– Длинный, а сколько времени? Чего-то я притомился. Не пора ли баиньки? – пьяным голосом спросил Серый.
– Час пятнадцать, – ответил Ден, взглянув на часы, – но баиньки еще не время.
– Чо теперь, всю ночь не спать?
– Сначала здесь надо все доделать, а потом уж отправляться.
– А чего тут делать? Вроде бы все уже сделали.
– Ни фига еще не сделали. Если телок этих оставим, то завтра наши портреты уже будут висеть на всех афишах.
– Так что, кончать их будем? – склонившись к столу, плотоядно спросил Серый, бросив многозначительный взгляд на живот Кати.
– Нет, в классики играть! – хохотнул Длинный.
– Эй, Катька, у вас тут где веревка? – спросил Ден.
– Сейчас принесу.
Катя вышла из комнаты и вернулась, держа в руке клубок пенькового шпагата.
– Длинный, помоги! – сказал Ден, разворачивая Катерину спиной к себе и заламывая ей руки.
Быстро, без особых ухищрений крепко замотали руки тонкой веревкой.
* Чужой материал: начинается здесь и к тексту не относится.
/-- O40. A lane's configuration (R368, R369, R378, R381, R389, R394, R396): QMODE changes only with its quad OFF. A word of LANEl_CFG that
combines what R369 and R378 do not allow is ignored and reported; of an OFF lane all of it is taken; a changed mode or loopback clears
BLOCK_LOCK, and RAW66 and loopback are refused on a lane that streams use. Test patterns and the lane functions of FUNC_SET (R374-R377,
R382, R395): a write of the generator and the checker clears the counter, and in RAW66 the transmitter sends the generator's pattern;
INJ inverts one bit of a RAW66 lane that sends; a checker locks in RAW66 alone; the taps and the adaptation that a command sets are the
lane's, and values outside R374 are BAD_VALUE. -/
def Obligations.LaneSettings : Prop :=
  (∀ (s : State) (w : Who) (l : Fin 66) (d : Word),
    (s.gate w (A.LANEl_QMODE l) d = true →
      ((∀ i, i < 4 → s.get (R.LANEl_STATE_STATE (l + i)) = 0) → Answers (.qmodeWrite w l d) s (fun t =>
        t.get (R.LANEl_QMODE_QMODE l) = wordGet d 0 1 ∧ s.onlyRegs t ∧ s.regsBut t [A.LANEl_QMODE l])) ∧
      (∀ i, i < 4 → s.get (R.LANEl_STATE_STATE (l + i)) ≠ 0 → wordGet d 0 1 ≠ s.get (R.LANEl_QMODE_QMODE l) →
        Answers (.qmodeWrite w l d) s (fun t => s.onlyReports t ∧ s.regsBut t [A.TALLY_MERGED]))) ∧
    (∀ i : Instr, i = .laneCfgWrite w l d ∨ i = .blModeWrite w l d ∨ i = .loopbackSet w l d → s.gate w (A.LANEl_CFG l) d = true →
      (s.cfgReserved l d = true → Answers i s (fun t => s.onlyReports t ∧ s.regsBut t [A.TALLY_MERGED])) ∧
      (s.cfgReserved l d = false → s.get (R.LANEl_STATE_STATE l) = 0 → s.laneBusy l = false → Answers i s (fun t =>
        wordGet (t.reg (A.LANEl_CFG l)) 0 8 = wordGet d 0 8 ∧ t.get (R.LANEl_CFG_BL_MODE l) = wordGet d 8 2 ∧
        t.get (R.LANEl_CFG_LB l) = wordGet d 10 2 ∧
        (wordGet d 8 2 ≠ s.get (R.LANEl_CFG_BL_MODE l) ∨ wordGet d 10 2 ≠ s.get (R.LANEl_CFG_LB l) →
          t.get (R.LANEl_STAT_BLOCK_LOCK l) = 0) ∧
        t = { s with regs := t.regs, hot := t.hot, held := t.held, heldWait := t.heldWait, outbox := t.outbox, blFrom := t.blFrom })) ∧
      (s.cfgReserved l d = false → s.laneBusy l = true → l.val < 64 →
        (s.get (R.LANEl_CFG_BL_MODE l) ≠ 2 → wordGet d 8 2 = 2 → Answers i s (fun t =>
          t.get (R.LANEl_CFG_BL_MODE l) = s.get (R.LANEl_CFG_BL_MODE l) ∧
          t = { s with regs := t.regs, hot := t.hot, held := t.held, heldWait := t.heldWait, blFrom := t.blFrom })) ∧
        (wordGet d 10 2 ≠ 0 → Answers i s (fun t => t.get (R.LANEl_CFG_LB l) = s.get (R.LANEl_CFG_LB l) ∧
          t = { s with regs := t.regs, hot := t.hot, held := t.held, heldWait := t.heldWait, outbox := t.outbox, blFrom := t.blFrom }))))) ∧
  (∀ s : State,
    (∀ (w : Who) (l : Fin 66) (d : Word), s.gate w (A.LANEl_PRBS_CTL l) d = true →
      ∀ pat, pat = (if s.raw66 l = true ∧ s.get (R.LANEl_STATE_STATE l) = 2 ∧ s.get (R.LANEl_DOZE_TX_PWR l) < 2 then
        [Out.pattern l (wordGet d 0 3)] else []) →
      (wordGet d 8 1 = 0 → Answers (.prbsCtlWrite w l d) s (fun t => t.get (R.LANEl_PRBS_CTL_GEN l) = wordGet d 0 3 ∧
        t.get (R.LANEl_PRBS_CTL_CHK l) = wordGet d 4 3 ∧ t.get (R.LANEl_PRBS_ERR_COUNT l) = 0 ∧
        (wordGet d 4 3 ≠ s.get (R.LANEl_PRBS_CTL_CHK l) ∨ wordGet d 0 3 ≠ s.get (R.LANEl_PRBS_CTL_GEN l) →
          t.get (R.LANEl_PRBS_STAT_CHK_LOCK l) = 0) ∧
        t.outbox = s.outbox ++ pat ∧ t = { s with regs := t.regs, outbox := t.outbox } ∧
        s.regsBut t [A.LANEl_PRBS_CTL l, A.LANEl_PRBS_ERR l, A.LANEl_PRBS_STAT l])) ∧
      (wordGet d 8 1 = 1 → s.raw66 l = true → s.laneUp l = true → wordGet d 0 3 ≠ 0 → Answers (.prbsInj w l d) s (fun t =>
        t.outbox = s.outbox ++ pat ++ [.prbsInv l] ∧ t = { s with regs := t.regs, outbox := t.outbox } ∧
        s.regsBut t [A.LANEl_PRBS_CTL l, A.LANEl_PRBS_ERR l, A.LANEl_PRBS_STAT l]))) ∧
    (∀ l : Fin 66, (s.raw66 l = true → s.cdrOn l = true → s.get (R.LANEl_PRBS_CTL_CHK l) ≠ 0 → Answers (.prbsChkLock l) s (fun t =>
        t.get (R.LANEl_PRBS_STAT_CHK_LOCK l) = 1 ∧ s.onlyRegs t ∧ s.regsBut t [A.LANEl_PRBS_STAT l])) ∧
      (s.raw66 l = false ∨ s.cdrOn l = false → Answers (.prbsChkLock l) s (fun t => t = s))) ∧
    (∀ c : Cmd, s.accepts c 0x50 0 (some 7) → dSub c.desc = 0 → dget c.desc 16 0 8 = 7 → ∀ code, code = dget c.desc 18 0 8 →
      ∀ l, l = dUnit8 c.desc → l ≤ 65 → ∀ v, v = dValue c.desc → dClean c.desc [(16, 0, 8), (18, 0, 16), (24, 0, 64)] = true →
      (code = 1 → ∀ pre main post, pre < 16 → main < 64 → post < 32 → v = pre + main * 2 ^ 8 + post * 2 ^ 16 →
        (tapsLegal pre main post = false → Answers (.laneTapsSet c) s (fun t => s.completes t c St.badValue 0 ∧ s.onlyRings t)) ∧
        (tapsLegal pre main post = true → l ∉ s.training → Answers (.laneTapsSet c) s (fun t => s.completes t c St.ok 0 ∧
          t.get (R.LANEl_TXEQ_PRE l) = pre ∧ t.get (R.LANEl_TXEQ_MAIN l) = main ∧ t.get (R.LANEl_TXEQ_POST l) = post ∧
          t = { s with regs := t.regs, rings := t.rings, fetched := t.fetched, turn := t.turn, laneSet := t.laneSet }))) ∧
      (code = 2 → (2 < v → Answers (.laneAdaptSet c) s (fun t => s.completes t c St.badValue 0 ∧ s.onlyRings t)) ∧
        (v ≤ 2 → Answers (.laneAdaptSet c) s (fun t => s.completes t c St.ok 0 ∧ t.get (R.LANEl_RXEQ_ADAPT l) = v ∧
          t = { s with regs := t.regs, rings := t.rings, fetched := t.fetched, turn := t.turn, adapting := t.adapting,
                       laneSet := t.laneSet }))) ∧
      (code = 3 → (v ≠ 0 → Answers (.laneAdaptRestart c) s (fun t => s.completes t c St.badValue 0 ∧ s.onlyRings t)) ∧
        (v = 0 → Answers (.laneAdaptRestart c) s (fun t => s.completes t c St.ok 0 ∧
          (s.cdrOn l = true → s.get (R.LANEl_RXEQ_ADAPT l) = 1 → l ∈ t.adapting) ∧
          t = { s with regs := t.regs, rings := t.rings, fetched := t.fetched, turn := t.turn, adapting := t.adapting })))))

/-- O41. A lane's line (R371-R373, R375, R379, R380, R383-R385): negotiation, training and adaptation end with what they found; block lock sets
and clears with the line's headers; the detectors' conditions set LOS and LOL and clear them; in AUTO the loss of block lock, and the
rise of LOS and LOL, are reported with their status bit and the lane's event. -/
def Obligations.LaneLine : Prop :=
  ∀ (s : State) (l : Fin 66),
    (∀ (fec : Fin 3), s.get (R.LANEl_STATE_STATE l) = 2 → s.quad1 l = false → s.negotiates l = true →
      s.get (R.LANEl_STAT_AN_DONE l) = 0 → fec.val ∈ fecOffer (s.get (R.LANEl_CFG_PMD l)) (s.get (R.LANEl_CFG_FEC l)) →
      Answers (.anDone l fec false) s (fun t => t.get (R.LANEl_STAT_AN_DONE l) = 1 ∧ t.get (R.LANEl_STAT_FEC_ACT l) = fec ∧
        l.val ∈ t.training ∧ t.get (R.LANEl_EQ_STAT_BUSY l) = 1 ∧ t = { s with regs := t.regs, training := t.training } ∧
        s.regsBut t [A.LANEl_STAT l, A.LANEl_EQ_STAT l])) ∧
    (∀ fec par, s.get (R.LANEl_STATE_STATE l) ≠ 2 ∨ s.get (R.LANEl_STAT_AN_DONE l) = 1 → Answers (.anDone l fec par) s (fun t => t = s)) ∧
    (∀ pre main post, l.val ∈ s.training → tapsLegal pre main post = true → Answers (.trainDone l pre main post) s (fun t =>
      t.get (R.LANEl_STAT_TRAIN_DONE l) = 1 ∧ t.get (R.LANEl_TXEQ_PRE l) = pre ∧ t.get (R.LANEl_TXEQ_MAIN l) = main ∧
      t.get (R.LANEl_TXEQ_POST l) = post ∧ l.val ∉ t.training ∧ t = { s with regs := t.regs, training := t.training } ∧
      s.regsBut t [A.LANEl_STAT l, A.LANEl_TXEQ l, A.LANEl_EQ_STAT l])) ∧
    (∀ pre main post, l.val ∉ s.training → Answers (.trainDone l pre main post) s (fun t => t = s)) ∧
    (∀ slips, s.cdrOn l = true → s.raw66 l = false → s.get (R.LANEl_STAT_BLOCK_LOCK l) = 0 → Answers (.blockLock l slips) s (fun t =>
      t.get (R.LANEl_STAT_BLOCK_LOCK l) = 1 ∧
      (s.get (R.LANEl_CFG_BL_MODE l) ≠ 0 → t.get (R.LANEl_BL_STAT_OFFSET l) = s.get (R.LANEl_BL_STAT_OFFSET l)) ∧ s.onlyRegs t)) ∧
    (∀ slips, s.cdrOn l = false ∨ s.get (R.LANEl_STAT_BLOCK_LOCK l) = 1 → Answers (.blockLock l slips) s (fun t => t = s)) ∧
    (s.cdrOn l = true → s.raw66 l = false → s.get (R.LANEl_STAT_BLOCK_LOCK l) = 1 → Answers (.laneBlLoss l) s (fun t =>
      t.get (R.LANEl_STAT_BLOCK_LOCK l) = 0 ∧ t.get (R.LANEl_STAT_LINK l) = 0 ∧ s.onlyReports t ∧
      (s.get (R.LANEl_CFG_BL_MODE l) = 0 → s.quad1 l = false →
        t.get (R.LANEl_BL_LOSSES_COUNT l) = min (s.get (R.LANEl_BL_LOSSES_COUNT l) + 1) (2 ^ (R.LANEl_BL_LOSSES_COUNT l).w - 1) ∧
        t.get (R.LANEl_STAT_BL_LOST l) = 1 ∧ t.get (pendRF (256 + l)) = 1))) ∧
    (s.get (R.LANEl_STAT_BLOCK_LOCK l) = 0 → Answers (.laneBlLoss l) s (fun t => t = s)) ∧
    (s.laneUp l = true → s.get (R.LANEl_STAT_LOS l) = 0 → Answers (.laneLos l) s (fun t => t.get (R.LANEl_STAT_LOS l) = 1 ∧
      (s.laneReports l = true → t.get (R.LANEl_STAT_LOS_SEEN l) = 1 ∧ t.get (pendRF (256 + l)) = 1) ∧ s.onlyReports t)) ∧
    (s.laneUp l = true → s.get (R.LANEl_STAT_LOS l) = 1 → Answers (.losDeassert l) s (fun t => t.get (R.LANEl_STAT_LOS l) = 0 ∧
      s.onlyRegs t ∧ s.regsBut t [A.LANEl_STAT l, A.LANEl_DOZE l])) ∧
    (s.cdrOn l = true → s.get (R.LANEl_STAT_LOL l) = 0 → Answers (.laneLol l) s (fun t => t.get (R.LANEl_STAT_LOL l) = 1 ∧
      (s.laneReports l = true → t.get (R.LANEl_STAT_LOL_SEEN l) = 1 ∧ t.get (pendRF (256 + l)) = 1) ∧ s.onlyReports t)) ∧
    (s.cdrOn l = true → s.get (R.LANEl_STAT_LOL l) = 1 → Answers (.lolDeassert l) s (fun t => t.get (R.LANEl_STAT_LOL l) = 0 ∧
      (s.get (R.LANEl_RXEQ_ADAPT l) = 1 → l.val ∈ t.adapting) ∧ t = { s with regs := t.regs, adapting := t.adapting } ∧
      s.regsBut t [A.LANEl_STAT l, A.LANEl_EQ_STAT l])) ∧
    (s.laneUp l = false → Answers (.laneLos l) s (fun t => t = s) ∧ Answers (.losDeassert l) s (fun t => t = s) ∧
      Answers (.laneLol l) s (fun t => t = s) ∧ Answers (.lolDeassert l) s (fun t => t = s))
Потом направились к сидящей на полу Лене. Девушка пыталась натянуть трусики, но не успела. Ее грубо схватили и скрутили. Обе близняшки почувствовали себя в роли мух, попавших в лапы пауку. Да и судьба их ожидала похожая. А может быть и более страшная. Но паук это делает, чтобы выжить, а эти...
– С кого начнем?– осведомился Длинный.
– Давай с сиськастой, – указал Серый на Лену.
– А я этих покараулю, – заключил Ден.
Парни подхватили испуганную и уже не сопротивляющуюся женщину и поволокли ее из дома. Ден смотрел ей вслед, наблюдая, как с каждым шагом с гладких бедер Лены скатывались полуспущенные трусики. Они упали у порога, и остались лежать на полу белой шелковой восьмеркой.
На улице стояла непроглядная темень прохладной, августовской ночи. Лену поставили на колени на цветочной грядке, куда падал свет из окна. Лена вся тряслась от холода и страха, ища пути к спасению. Вдруг взгляд ее упал на стену домика, на которой четко выделялась темная, блестящая клякса. Спустив взгляд ниже, женщина увидела выглядывающие над стеблями травы голенькие детские ягодички, белеющие в ночном сумраке. Сердце матери замерло. Заледенело смертельным холодом. Смысл жизни исчез. Разбрызгался кляксой из мозгов и крови по светло-серой стене дома.
– Ну чо, как ее? Ткнем под сиську, или горло перережем? – деловито осведомился Длинный, нервно вертя в руках нож.
– Давай ножик. Под сиську засажу.
Серый схватил Лену за левую грудь и потянул ее вверх, одновременно приставляя к натянувшейся коже острие ножа. Его пальцы так сильно стиснули нежное тело молодой матери, что из надувшегося соска брызнула тугая струйка молока прямо в лицо убийце. Серый надавил на рукоять, втискивая клинок между ребер. Под ножом хрустнуло. Тело женщины дернулось и напряглось. Она мучительно застонала. Серый повернул нож и выдернул его. Из распахнувшейся раны брызнула кровь на листья цветущих георгинов, повисая на них темными, тягучими каплями. Глаза Лены закатились. Женщина еще раз дернулось. Из приоткрытого рта потекла струйка крови. Тело обмякло и повалилось набок, давя стебли цветов.
– Вот так! – хрипло, словно каркнул, сказал Серый.
Длинный шумно и часто дышал, во все глаза наблюдая за последними движениями Лены, стремясь уловить то мгновение, когда живая женщина превратится в мертвое тело. Едва заметные сокращения мышц под нежной кожей, легкие судороги, пробегающие по конечностям, блестящая капля молока, повисшая на большом, покачивающемся соске. Вздрагивающий, плоский живот, слипшиеся от спермы волосы на выпуклом лобке, тягучая струйка окровавленной спермы, вытекающая из влагалища прямо на большой, яркий, примятый цветок...
– Все, пошли! – толкнул в плечо Серый.